/-! ## The hold controller's timers and the modem (02, 04) -/

/-- NO_HOLDER after 30 s, and LISTEN's end after 3 s (R29, R32, R34, R97). The followed claim lapses, the deferral
ends in a CLAIM, the contest ends in HOLDING (R31, R33 to R36, R71, R149). -/
def Obligations.HoldTimers : Prop :=
  (∀ (s : State) (x : Tick), Calm s →
     (s.hold.noHolder = some x → 1200000 ≤ elapsed s.now x → Answers .noHolderTimeout s fun t =>
       t.cond .noHolder = true ∧ t.hold = { s.hold with noHolder := none }) ∧
     (Awake s → s.hold.state = .listen → s.hold.listen = some x → 120000 ≤ elapsed s.now x →
       Answers .listenTimeout s fun t =>
       (t.hold = { s.hold with
           state := if s.hold.known.isSome then .passive else .seeking
           listen := none, follow := none, contest := none
           deferral := if s.hold.known = none ∧ s.hold.eligible = true then some s.now else none }) ∧
       (∀ q, s.ports.one.outReq = some q → q.held = true → q.kind ≠ .offer → s.hold.known = none →
         t.ports.one.state = .cleared ∧ t.ports.one.lastCause = some (.refused .noHolder) ∧
           t.ports.one.outReq = none))) ∧
  (∀ (s : State) (x : Tick), Calm s →
     (∀ f, s.hold.state = .passive → s.hold.follow = some f → 80000 ≤ elapsed s.now f.heard →
       Answers .claimFollowTimeout s fun t =>
         t.hold.state = .seeking ∧ t.hold.follow = none ∧
           t.hold.deferral = (if s.hold.eligible then some s.now else none) ∧ Only [.hold, .outs] s t) ∧
     (s.hold.state = .seeking → s.hold.deferral = some x → s.hold.eligible = true → s.hold.known = none →
       ((10000 * s.own : Nat) : Int) ≤ elapsed s.now x → s.wire.control.length < 8 → Answers .deferralEnd s fun t =>
         t.hold.state = .claiming ∧ t.hold.deferral = none ∧ t.hold.contest = none ∧
           t.wire.control = s.wire.control ++
             [newEntry (some 0) (.claim s.hold.tiebreak t.hold.claimSerial) s.now] ∧ Only [.hold, .wire, .outs] s t) ∧
     (s.hold.state = .claiming → s.hold.contest = some x → 20000 ≤ elapsed s.now x → s.hold.eligible = true →
       s.hold.known = none → Answers .contestEnd s fun t =>
         t.hold.state = .holding ∧ t.hold.known = some s.own ∧ t.hold.degraded = false ∧
           t.sup.state = (if s.pins.sync then .synced else .training) ∧
           t.sup.inUse = max s.sup.stored s.noise.tracked ∧ t.sup.map = [] ∧
           t.fault.due = (if s.cfg.testInterval = 0 then none else some (s.now + ticks 2000000)) ∧
           t.wire.control = beaconOffered s))

/-- READY and MODEM_ABSENT (R30, R38, R70). SYNC rises in TRAINING or LOST, and falls in SYNCED; the third loss
within 15 min steps down (R72, R73, R77, R86). A failed training, the grace's end and the backoff wait's end (R71 to
R74). -/
def Obligations.ModemSupervised : Prop :=
  (∀ (s : State) (level : Bool) (x : Tick), Calm s →
     (s.power.state = .full → s.straps.modem = true → s.pins.ready ≠ level →
       Answers (.readyChange level) s fun t =>
         t.pins.ready = level ∧ t.sup.readyTimer = (if level then none else some s.now) ∧
           (level = true → t.cond .modemAbsent = false)) ∧
     (s.power.state ≠ .full ∨ s.straps.modem = false → Answers (.readyChange level) s fun t =>
       t.pins.ready = level ∧ Only [.pins, .outs] s t) ∧
     (s.sup.readyTimer = some x → 400000 ≤ elapsed s.now x → Answers .readyTimerExpiry s fun t =>
       t.cond .modemAbsent = true ∧ t.sup.readyTimer = none ∧ t.hold.eligible = false ∧
         (s.hold.eligible = true → s.holding = true → s.call.record.isSome = true →
           t.holding = true ∧ t.hold.degraded = true) ∧
         (s.hold.eligible = true → s.hold.state = .claiming → t.hold.state = .seeking))) ∧
  (∀ s : State, Calm s →
     (s.sup.state = .training ∨ s.sup.state = .lost → Answers .syncRise s fun t =>
       t.sup.state = .synced ∧ t.sup.timer = none ∧ t.sup.failures = 0 ∧ t.sup.step = 0 ∧ t.sup.holdTime = 0 ∧
         t.cond .trainFail = false) ∧
     (s.sup.state = .off ∨ s.sup.state = .backoff ∨ s.sup.state = .synced → Answers .syncRise s fun t =>
       t.pins.sync = true ∧ Only [.pins, .outs] s t) ∧
     (s.sup.state = .synced → Answers .syncFall s fun t =>
       t.sup.state = .lost ∧ t.sup.timer = some s.now ∧ t.sup.holdTime = 0 ∧ t.sup.mailbox = none ∧
         t.sup.uplink = s.sup.uplink ∧ t.sup.inUse = s.sup.inUse ∧
         (if (s.sup.losses.filter fun y => decide (elapsed s.now y ≤ 36000000)).length < 2 then
           t.sup.losses = (s.sup.losses.filter fun y => decide (elapsed s.now y ≤ 36000000)) ++ [s.now] ∧
             t.sup.stored = s.sup.stored
         else t.sup.losses = [] ∧ t.sup.stored = min 3 (s.sup.stored + 1) ∧ t.cond .syncUnstable = true)) ∧
     (s.sup.state ≠ .synced → Answers .syncFall s fun t => t.pins.sync = false ∧ Only [.pins, .outs] s t)) ∧
  (∀ (s : State) (x : Tick), Calm s → s.sup.timer = some x →
     (s.sup.state = .training → 3600000 ≤ elapsed s.now x → Answers .trainingTimeout s fun t =>
       t.sup.state = .backoff ∧ t.sup.failures = min 255 (s.sup.failures + 1) ∧ t.sup.timer = some s.now ∧
         t.sup.backoffLen = 400000 * 2 ^ s.sup.step ∧ t.sup.step = min 5 (s.sup.step + 1) ∧ t.sup.uplink = [] ∧
         t.holdLine = false ∧ (1 ≤ s.sup.failures → t.cond .trainFail = true)) ∧
     (s.sup.state = .lost → 80000 ≤ elapsed s.now x → Answers .graceTimeout s fun t =>
       t.sup.state = .backoff ∧ t.sup.timer = some s.now ∧ t.sup.backoffLen = 400000 * 2 ^ s.sup.step ∧
         t.sup.step = min 5 (s.sup.step + 1) ∧ t.sup.uplink = [] ∧ t.sup.failures = s.sup.failures) ∧
     (s.sup.state = .backoff → (s.sup.backoffLen : Int) ≤ elapsed s.now x → Answers .backoffWaitEnd s fun t =>
       t.sup.state = (if s.pins.sync then .synced else .training) ∧
         t.sup.inUse = max s.sup.stored s.noise.tracked ∧ (s.pins.sync = false → t.sup.timer = some s.now)))

/-- What becomes of a mailbox offer, and the next offer in the form of R153 (R86, R87, R153, R159). An answer that comes
after its offer was withdrawn at the same instant, by the timer or by the leaving of SYNCED, is ignored (R86); that one
answer for each offer withdrawn at the present station time is taken for such an answer is the model's choice (log 60).
The delivery of the holder's own record is judged inside the station: the SENT record of the trigger is REPORTED, or,
with another count, NEW and at once taken in again, and no RECEIPT is sent (R155, R157 to R159). That the holder's own
record is one with the station's present id is the model's choice (log 63). -/
def Obligations.MailboxOutcomes : Prop :=
  ∀ (s : State) (o : MailOffer) (r : FaultRecord) (rest : List FaultRecord), Calm s → s.holding = true →
    s.sup.state = .synced → s.sup.mailbox = some o → s.report.queue = r :: rest →
    o.record.origin = r.origin → o.record.trigger = r.trigger →
    (∀ e ∈ rest, ¬ (e.origin = r.origin ∧ e.trigger = r.trigger)) →
    (∀ x ∈ s.fault.list, x.state ≠ .new) →
    (s.sup.late = 0 → o.record.origin ≠ s.own → o.record.trigger ≠ 8 → Answers .mailboxDelivered s fun t =>
      t.report.queue = (if r.count = o.record.count then rest else r :: rest) ∧
        FrameHanded o.record.origin (.receipt o.record.trigger o.record.count) s t ∧
        t.sup.mailbox = (t.report.queue.head?.map fun q => ⟨q, s.now⟩) ∧
        ∀ q, t.report.queue.head? = some q → .mailOffer (recordBytes q) ∈ t.outs) ∧
    (s.sup.late = 0 → o.record.origin = s.own → o.record.trigger ≠ 8 → Answers .mailboxDelivered s fun t =>
      let left := if r.count = o.record.count then rest else r :: rest
      let ofTrigger := fun (y : FaultRecord) => y.trigger = o.record.trigger ∧ y.state = .sent
      t.wire.control = s.wire.control ∧ t.sup.mailbox = (t.report.queue.head?.map fun q => ⟨q, s.now⟩) ∧
        (∀ q, t.report.queue.head? = some q → .mailOffer (recordBytes q) ∈ t.outs) ∧
        ((∀ x ∈ s.fault.list, ¬ ofTrigger x) → t.fault = s.fault ∧ t.report.queue = left) ∧
        (∀ x ∈ s.fault.list, ofTrigger x → (∀ y ∈ s.fault.list, ofTrigger y → y = x) →
          (x.count = o.record.count → t.report.queue = left ∧
            t.fault.list = (s.fault.list.map fun y => if ofTrigger y then { y with state := .reported } else y) ∧
            t.fault.runs[x.trigger]? = s.fault.runs[x.trigger]?.map fun q =>
              if q.last then { q with rearm := true } else { q with armed := true }) ∧
          (x.count ≠ o.record.count → x.origin = s.own → rest.length < 24 →
            let q : FaultRecord := { x with sentCount := x.count }
            t.report.queue = (if r.count = o.record.count then rest ++ [q] else q :: rest) ∧
              t.fault.list = (s.fault.list.map fun y => if ofTrigger y then q else y) ∧
              t.fault.runs = s.fault.runs))) ∧
    (s.sup.late = 0 → o.record.trigger = 8 → Answers .mailboxDelivered s fun t =>
      t.report.queue = rest ∧ t.wire.control = s.wire.control) ∧
    (s.sup.late = 0 → Answers .mailboxRefused s fun t =>
      t.report.queue = rest ++ [r] ∧ t.wire.control = s.wire.control ∧
        t.sup.mailbox = ((rest ++ [r]).head?.map fun q => ⟨q, s.now⟩) ∧
        ∀ q, (rest ++ [r]).head? = some q → .mailOffer (recordBytes q) ∈ t.outs) ∧
    (200000 ≤ elapsed s.now o.start → Answers .mailboxTimeout s fun t =>
      t.report.queue = rest ++ [r] ∧ .mailWithdraw ∈ t.outs ∧ t.sup.late = s.sup.late + 1) ∧
    (Answers .syncFall s fun t =>
      (t.report.queue.head?.map fun q => (q.origin, q.trigger)) = some (r.origin, r.trigger) ∧
        t.sup.mailbox = none ∧ .mailWithdraw ∈ t.outs ∧ t.sup.late = s.sup.late + 1) ∧
    (∀ c, 0 < s.sup.late → c = .mailboxDelivered ∨ c = .mailboxRefused → Answers c s fun t =>
      t.sup = { s.sup with late := s.sup.late - 1 } ∧ t.outs = [] ∧ Only [.sup, .outs] s t)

__________________________________________________

Exercise aim:
For each line in the material above that contains the string "outReq", make a copy.

Finished task:
       (∀ q, s.ports.one.outReq = some q → q.held = true → q.kind ≠ .offer → s.hold.known = none →
           t.ports.one.outReq = none))) ∧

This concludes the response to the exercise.